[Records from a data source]
- - -

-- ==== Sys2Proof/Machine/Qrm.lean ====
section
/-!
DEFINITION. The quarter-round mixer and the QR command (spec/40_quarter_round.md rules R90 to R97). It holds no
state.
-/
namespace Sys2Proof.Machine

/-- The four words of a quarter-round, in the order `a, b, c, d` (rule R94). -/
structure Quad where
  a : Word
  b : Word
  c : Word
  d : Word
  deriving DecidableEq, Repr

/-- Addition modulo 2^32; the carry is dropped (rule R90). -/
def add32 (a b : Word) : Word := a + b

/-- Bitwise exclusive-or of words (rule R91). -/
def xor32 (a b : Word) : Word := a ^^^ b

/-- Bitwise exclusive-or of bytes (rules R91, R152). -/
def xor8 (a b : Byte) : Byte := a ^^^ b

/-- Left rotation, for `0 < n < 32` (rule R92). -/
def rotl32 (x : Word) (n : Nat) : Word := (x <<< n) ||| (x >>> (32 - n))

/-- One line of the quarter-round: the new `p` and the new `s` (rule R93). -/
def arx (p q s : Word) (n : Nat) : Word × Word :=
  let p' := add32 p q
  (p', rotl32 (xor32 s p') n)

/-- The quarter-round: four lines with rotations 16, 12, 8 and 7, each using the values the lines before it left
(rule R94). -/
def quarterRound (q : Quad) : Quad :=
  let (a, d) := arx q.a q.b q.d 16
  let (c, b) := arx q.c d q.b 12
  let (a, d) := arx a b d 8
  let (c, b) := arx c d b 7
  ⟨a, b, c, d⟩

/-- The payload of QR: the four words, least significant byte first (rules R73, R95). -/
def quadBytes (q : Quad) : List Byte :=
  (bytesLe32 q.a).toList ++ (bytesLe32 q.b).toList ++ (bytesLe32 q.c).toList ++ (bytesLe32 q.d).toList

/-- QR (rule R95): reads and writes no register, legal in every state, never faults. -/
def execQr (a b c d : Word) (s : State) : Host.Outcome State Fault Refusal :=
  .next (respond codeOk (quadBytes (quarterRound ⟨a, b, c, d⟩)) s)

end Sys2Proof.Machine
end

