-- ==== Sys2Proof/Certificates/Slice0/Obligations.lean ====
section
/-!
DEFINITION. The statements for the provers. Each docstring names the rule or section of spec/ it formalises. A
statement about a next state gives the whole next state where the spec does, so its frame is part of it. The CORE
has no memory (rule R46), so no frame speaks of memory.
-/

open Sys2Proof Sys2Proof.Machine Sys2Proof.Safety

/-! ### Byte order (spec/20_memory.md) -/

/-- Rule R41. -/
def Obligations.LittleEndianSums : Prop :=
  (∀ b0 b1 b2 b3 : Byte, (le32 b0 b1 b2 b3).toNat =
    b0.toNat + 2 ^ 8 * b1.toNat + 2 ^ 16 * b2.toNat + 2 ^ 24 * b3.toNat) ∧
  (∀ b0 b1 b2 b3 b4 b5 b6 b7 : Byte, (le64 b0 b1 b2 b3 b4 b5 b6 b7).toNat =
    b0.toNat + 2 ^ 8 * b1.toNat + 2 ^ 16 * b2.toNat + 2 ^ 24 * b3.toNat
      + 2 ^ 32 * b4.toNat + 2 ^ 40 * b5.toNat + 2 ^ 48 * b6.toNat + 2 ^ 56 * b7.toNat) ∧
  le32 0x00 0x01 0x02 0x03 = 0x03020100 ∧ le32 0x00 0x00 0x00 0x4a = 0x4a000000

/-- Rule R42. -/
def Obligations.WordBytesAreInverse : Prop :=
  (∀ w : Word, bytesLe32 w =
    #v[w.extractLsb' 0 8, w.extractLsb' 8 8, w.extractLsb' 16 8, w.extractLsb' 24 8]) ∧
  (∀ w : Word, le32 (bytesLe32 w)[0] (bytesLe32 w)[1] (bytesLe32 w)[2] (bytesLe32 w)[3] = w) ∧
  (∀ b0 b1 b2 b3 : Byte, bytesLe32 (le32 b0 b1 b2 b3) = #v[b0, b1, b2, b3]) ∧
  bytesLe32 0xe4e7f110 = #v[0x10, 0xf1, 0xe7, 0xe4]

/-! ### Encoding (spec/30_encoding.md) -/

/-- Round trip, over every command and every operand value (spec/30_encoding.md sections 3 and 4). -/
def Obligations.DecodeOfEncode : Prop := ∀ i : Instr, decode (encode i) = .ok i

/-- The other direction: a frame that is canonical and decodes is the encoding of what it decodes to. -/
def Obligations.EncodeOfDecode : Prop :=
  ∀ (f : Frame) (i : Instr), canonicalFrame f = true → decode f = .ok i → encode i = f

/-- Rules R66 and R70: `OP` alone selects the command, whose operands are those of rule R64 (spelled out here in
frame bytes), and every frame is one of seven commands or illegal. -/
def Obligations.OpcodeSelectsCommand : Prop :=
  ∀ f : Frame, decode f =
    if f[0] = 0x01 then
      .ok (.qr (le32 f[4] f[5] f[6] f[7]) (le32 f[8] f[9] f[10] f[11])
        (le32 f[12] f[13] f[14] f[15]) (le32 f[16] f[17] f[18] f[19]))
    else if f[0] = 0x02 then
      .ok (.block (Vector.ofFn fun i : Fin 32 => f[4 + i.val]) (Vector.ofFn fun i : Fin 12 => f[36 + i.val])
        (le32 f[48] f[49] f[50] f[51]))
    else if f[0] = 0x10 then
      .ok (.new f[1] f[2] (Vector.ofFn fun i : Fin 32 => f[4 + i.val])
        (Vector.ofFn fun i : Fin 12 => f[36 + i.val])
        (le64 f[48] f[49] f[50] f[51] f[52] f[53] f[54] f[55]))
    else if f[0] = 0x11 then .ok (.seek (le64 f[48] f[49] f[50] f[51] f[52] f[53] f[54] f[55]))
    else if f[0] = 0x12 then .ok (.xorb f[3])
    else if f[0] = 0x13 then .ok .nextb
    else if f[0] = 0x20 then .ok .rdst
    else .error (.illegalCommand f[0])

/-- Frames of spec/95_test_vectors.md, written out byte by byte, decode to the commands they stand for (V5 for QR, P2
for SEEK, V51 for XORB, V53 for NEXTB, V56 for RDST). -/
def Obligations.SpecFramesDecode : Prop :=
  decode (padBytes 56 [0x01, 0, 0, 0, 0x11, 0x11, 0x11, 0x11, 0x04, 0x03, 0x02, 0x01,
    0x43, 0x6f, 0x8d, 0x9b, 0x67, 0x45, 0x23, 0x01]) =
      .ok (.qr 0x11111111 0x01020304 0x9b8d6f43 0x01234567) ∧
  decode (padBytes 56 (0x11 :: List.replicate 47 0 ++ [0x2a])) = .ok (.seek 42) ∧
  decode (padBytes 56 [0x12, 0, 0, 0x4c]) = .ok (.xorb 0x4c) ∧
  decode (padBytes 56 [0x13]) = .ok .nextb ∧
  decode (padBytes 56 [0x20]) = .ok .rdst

- - -

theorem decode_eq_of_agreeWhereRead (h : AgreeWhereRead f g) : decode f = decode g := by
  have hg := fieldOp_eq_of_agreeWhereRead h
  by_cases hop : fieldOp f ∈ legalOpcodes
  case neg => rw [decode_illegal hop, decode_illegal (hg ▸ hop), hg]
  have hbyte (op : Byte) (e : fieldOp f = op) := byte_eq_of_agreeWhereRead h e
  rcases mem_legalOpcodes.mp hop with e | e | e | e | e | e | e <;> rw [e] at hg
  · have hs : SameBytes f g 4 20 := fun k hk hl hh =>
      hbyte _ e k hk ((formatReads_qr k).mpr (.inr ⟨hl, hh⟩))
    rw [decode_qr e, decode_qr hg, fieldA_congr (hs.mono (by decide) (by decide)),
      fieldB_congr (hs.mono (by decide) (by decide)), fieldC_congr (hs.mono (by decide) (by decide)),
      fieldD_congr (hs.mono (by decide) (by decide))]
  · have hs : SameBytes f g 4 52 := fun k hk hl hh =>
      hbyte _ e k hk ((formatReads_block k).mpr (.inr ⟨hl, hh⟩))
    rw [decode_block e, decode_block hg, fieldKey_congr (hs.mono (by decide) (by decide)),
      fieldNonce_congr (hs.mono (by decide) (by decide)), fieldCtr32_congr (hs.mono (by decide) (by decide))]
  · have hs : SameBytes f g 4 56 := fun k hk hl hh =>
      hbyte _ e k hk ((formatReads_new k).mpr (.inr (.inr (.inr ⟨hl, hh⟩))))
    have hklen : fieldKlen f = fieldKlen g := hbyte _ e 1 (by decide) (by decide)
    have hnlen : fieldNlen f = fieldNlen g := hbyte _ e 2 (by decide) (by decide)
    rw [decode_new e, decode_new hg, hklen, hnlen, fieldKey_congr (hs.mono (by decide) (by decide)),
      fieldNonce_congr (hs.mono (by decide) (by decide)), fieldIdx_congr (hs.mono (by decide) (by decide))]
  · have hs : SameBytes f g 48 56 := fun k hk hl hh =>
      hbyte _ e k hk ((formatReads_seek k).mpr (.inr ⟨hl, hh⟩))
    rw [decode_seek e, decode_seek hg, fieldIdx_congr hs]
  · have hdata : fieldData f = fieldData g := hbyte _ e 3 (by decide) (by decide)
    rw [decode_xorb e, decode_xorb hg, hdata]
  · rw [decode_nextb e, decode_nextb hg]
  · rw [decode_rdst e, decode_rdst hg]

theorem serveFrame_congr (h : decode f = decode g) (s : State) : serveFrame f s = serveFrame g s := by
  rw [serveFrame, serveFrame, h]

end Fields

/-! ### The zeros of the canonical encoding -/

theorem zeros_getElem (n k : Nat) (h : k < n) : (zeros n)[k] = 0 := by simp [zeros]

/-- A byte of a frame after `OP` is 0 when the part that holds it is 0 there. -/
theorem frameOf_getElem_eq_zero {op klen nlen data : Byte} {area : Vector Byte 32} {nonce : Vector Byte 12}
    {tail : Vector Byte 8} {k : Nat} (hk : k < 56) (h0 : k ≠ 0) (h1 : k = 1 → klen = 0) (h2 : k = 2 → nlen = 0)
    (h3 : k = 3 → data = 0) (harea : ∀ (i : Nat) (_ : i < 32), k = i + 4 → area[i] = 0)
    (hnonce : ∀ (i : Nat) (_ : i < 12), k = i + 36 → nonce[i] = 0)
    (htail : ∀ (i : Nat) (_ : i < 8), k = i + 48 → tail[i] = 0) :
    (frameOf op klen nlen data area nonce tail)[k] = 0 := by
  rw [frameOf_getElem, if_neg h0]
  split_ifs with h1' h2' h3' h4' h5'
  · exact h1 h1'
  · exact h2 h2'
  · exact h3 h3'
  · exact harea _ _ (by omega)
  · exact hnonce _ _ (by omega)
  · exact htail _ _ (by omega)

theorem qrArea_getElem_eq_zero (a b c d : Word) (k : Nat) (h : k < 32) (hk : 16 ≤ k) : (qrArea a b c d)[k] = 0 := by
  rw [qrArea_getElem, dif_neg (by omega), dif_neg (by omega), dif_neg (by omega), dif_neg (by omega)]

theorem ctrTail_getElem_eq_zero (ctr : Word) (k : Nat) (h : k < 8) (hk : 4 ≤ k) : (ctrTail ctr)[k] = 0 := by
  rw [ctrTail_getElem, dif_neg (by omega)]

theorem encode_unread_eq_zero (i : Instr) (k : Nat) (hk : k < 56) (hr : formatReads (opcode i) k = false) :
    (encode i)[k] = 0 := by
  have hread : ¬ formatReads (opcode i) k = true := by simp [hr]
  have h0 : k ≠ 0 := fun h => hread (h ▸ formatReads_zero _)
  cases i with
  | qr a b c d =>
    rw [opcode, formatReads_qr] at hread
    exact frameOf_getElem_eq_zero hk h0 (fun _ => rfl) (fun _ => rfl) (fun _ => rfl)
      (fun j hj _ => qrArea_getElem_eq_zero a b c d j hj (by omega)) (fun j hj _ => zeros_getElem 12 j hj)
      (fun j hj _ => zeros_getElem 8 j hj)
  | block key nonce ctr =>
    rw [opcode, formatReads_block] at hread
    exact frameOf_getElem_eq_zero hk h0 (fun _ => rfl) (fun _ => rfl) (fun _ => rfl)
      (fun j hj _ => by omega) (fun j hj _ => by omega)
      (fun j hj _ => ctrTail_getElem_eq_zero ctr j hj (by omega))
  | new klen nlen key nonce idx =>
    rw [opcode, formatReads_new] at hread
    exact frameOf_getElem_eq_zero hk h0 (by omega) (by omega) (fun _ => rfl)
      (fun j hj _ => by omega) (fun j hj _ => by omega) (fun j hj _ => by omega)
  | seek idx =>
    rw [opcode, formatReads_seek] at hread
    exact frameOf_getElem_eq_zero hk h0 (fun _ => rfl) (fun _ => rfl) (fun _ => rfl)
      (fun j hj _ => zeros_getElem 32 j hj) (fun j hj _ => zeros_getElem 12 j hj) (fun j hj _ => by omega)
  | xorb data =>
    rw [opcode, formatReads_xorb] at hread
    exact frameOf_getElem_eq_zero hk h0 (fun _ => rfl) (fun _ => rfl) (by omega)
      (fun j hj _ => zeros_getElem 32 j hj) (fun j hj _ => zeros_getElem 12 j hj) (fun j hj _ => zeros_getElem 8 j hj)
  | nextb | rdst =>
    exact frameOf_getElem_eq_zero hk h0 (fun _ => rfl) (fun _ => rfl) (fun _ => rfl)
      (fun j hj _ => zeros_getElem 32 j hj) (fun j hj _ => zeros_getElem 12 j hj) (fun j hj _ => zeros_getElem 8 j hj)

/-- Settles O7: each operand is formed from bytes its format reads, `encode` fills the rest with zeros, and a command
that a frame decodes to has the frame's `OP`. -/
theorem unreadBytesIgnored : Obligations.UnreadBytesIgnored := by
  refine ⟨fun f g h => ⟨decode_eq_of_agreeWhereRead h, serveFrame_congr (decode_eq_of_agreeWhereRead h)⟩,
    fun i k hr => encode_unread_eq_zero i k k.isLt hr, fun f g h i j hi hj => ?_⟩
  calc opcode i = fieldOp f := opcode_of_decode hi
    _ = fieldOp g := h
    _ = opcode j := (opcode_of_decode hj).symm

- - -

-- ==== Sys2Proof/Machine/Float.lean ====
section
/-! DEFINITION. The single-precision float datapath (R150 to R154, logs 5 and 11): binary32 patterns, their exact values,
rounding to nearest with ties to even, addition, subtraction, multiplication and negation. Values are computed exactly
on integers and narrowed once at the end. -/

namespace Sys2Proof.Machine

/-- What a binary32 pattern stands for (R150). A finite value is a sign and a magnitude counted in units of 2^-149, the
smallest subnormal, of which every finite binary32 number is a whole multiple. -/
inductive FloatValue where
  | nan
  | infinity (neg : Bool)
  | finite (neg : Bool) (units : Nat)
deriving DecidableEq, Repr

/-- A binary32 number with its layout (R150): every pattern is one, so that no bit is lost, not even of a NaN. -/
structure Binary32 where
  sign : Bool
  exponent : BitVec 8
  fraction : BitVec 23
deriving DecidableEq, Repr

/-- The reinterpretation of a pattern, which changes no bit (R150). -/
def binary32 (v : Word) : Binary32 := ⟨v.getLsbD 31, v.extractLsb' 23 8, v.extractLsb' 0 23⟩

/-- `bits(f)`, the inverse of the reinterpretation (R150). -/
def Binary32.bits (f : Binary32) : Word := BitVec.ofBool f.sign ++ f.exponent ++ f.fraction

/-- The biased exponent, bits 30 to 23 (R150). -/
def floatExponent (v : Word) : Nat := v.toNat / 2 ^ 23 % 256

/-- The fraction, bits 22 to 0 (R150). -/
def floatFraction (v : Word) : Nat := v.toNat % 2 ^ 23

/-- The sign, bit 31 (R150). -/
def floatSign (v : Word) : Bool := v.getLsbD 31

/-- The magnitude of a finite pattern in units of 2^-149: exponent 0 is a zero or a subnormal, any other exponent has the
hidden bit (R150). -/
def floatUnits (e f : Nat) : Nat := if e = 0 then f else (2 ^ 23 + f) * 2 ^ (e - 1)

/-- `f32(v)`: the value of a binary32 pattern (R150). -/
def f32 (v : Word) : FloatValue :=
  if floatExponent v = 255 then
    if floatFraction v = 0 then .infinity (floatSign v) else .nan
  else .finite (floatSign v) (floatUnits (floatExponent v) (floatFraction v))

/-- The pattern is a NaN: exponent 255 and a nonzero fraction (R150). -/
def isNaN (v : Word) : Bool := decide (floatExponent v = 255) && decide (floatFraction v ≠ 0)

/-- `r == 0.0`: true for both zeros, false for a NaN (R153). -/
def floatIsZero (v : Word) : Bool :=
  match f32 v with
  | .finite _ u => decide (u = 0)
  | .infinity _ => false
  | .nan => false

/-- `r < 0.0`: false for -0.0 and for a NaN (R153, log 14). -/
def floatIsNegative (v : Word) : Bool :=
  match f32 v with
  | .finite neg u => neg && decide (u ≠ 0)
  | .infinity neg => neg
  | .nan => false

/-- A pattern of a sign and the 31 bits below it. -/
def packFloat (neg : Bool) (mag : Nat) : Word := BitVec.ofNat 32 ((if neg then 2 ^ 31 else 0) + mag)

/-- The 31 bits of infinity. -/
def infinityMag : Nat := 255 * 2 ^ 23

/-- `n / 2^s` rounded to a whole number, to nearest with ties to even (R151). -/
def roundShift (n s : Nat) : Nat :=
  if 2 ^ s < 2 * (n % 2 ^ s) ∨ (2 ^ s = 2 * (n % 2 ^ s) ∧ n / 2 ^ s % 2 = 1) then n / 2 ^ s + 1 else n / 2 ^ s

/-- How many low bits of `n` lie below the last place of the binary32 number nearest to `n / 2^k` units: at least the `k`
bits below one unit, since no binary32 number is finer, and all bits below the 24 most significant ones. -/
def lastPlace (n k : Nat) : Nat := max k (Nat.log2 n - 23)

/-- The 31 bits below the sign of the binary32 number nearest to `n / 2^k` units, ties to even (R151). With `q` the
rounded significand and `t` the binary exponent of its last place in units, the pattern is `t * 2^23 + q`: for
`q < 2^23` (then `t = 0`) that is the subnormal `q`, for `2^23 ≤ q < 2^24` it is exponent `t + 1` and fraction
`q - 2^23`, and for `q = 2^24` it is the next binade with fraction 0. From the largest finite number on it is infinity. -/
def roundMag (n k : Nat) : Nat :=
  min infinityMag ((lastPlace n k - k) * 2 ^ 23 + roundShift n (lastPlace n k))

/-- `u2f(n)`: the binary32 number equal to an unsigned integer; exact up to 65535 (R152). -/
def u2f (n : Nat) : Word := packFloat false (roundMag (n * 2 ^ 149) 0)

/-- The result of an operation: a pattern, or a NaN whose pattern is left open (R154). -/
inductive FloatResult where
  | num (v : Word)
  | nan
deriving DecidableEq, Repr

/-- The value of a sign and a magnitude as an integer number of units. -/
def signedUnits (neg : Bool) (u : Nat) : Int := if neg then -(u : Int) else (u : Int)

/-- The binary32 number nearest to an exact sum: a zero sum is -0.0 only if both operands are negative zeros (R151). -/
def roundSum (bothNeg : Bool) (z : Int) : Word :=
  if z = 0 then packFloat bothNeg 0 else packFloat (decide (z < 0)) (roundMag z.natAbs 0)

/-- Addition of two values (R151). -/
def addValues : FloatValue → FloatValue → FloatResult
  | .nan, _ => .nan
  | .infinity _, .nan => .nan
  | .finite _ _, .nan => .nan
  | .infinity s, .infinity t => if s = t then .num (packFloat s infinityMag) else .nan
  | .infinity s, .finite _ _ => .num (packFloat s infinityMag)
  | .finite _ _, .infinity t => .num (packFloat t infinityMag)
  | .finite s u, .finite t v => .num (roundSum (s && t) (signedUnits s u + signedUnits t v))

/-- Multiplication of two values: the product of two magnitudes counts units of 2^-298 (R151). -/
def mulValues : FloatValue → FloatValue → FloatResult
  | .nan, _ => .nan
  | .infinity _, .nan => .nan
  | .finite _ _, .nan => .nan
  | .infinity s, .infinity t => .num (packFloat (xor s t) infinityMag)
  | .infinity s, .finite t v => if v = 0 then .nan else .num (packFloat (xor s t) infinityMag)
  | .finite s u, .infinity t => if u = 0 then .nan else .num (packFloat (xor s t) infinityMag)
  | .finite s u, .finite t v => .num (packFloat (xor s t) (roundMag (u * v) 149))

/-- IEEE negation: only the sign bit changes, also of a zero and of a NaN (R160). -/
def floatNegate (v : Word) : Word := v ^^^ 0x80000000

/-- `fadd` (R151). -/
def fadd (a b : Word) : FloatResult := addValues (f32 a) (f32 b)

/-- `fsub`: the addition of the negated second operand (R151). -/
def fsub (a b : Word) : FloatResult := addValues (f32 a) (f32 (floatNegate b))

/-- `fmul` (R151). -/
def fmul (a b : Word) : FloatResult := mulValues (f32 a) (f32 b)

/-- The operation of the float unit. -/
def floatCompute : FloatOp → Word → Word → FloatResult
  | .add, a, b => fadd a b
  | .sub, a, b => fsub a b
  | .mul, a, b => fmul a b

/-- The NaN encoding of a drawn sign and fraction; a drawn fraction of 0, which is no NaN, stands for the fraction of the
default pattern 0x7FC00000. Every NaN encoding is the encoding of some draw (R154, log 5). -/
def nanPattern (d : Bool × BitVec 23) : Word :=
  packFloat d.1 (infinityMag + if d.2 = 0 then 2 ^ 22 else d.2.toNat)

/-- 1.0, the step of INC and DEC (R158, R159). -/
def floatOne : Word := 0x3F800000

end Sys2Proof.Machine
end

- - -

#### TO DO
In the data above, find the line that contains "NaN (R160). -/" and the line that contains "def fmul (a". Repeat exactly those lines and every line between them, and only those.

#### SOLUTION FOR THIS TASK
/-- IEEE negation: only the sign bit changes, also of a zero and of a NaN (R160). -/
def floatNegate (v : Word) : Word := v ^^^ 0x80000000

/-- `fadd` (R151). -/
def fadd (a b : Word) : FloatResult := addValues (f32 a) (f32 b)

/-- `fsub`: the addition of the negated second operand (R151). -/
def fsub (a b : Word) : FloatResult := addValues (f32 a) (f32 (floatNegate b))

/-- `fmul` (R151). -/
def fmul (a b : Word) : FloatResult := mulValues (f32 a) (f32 b)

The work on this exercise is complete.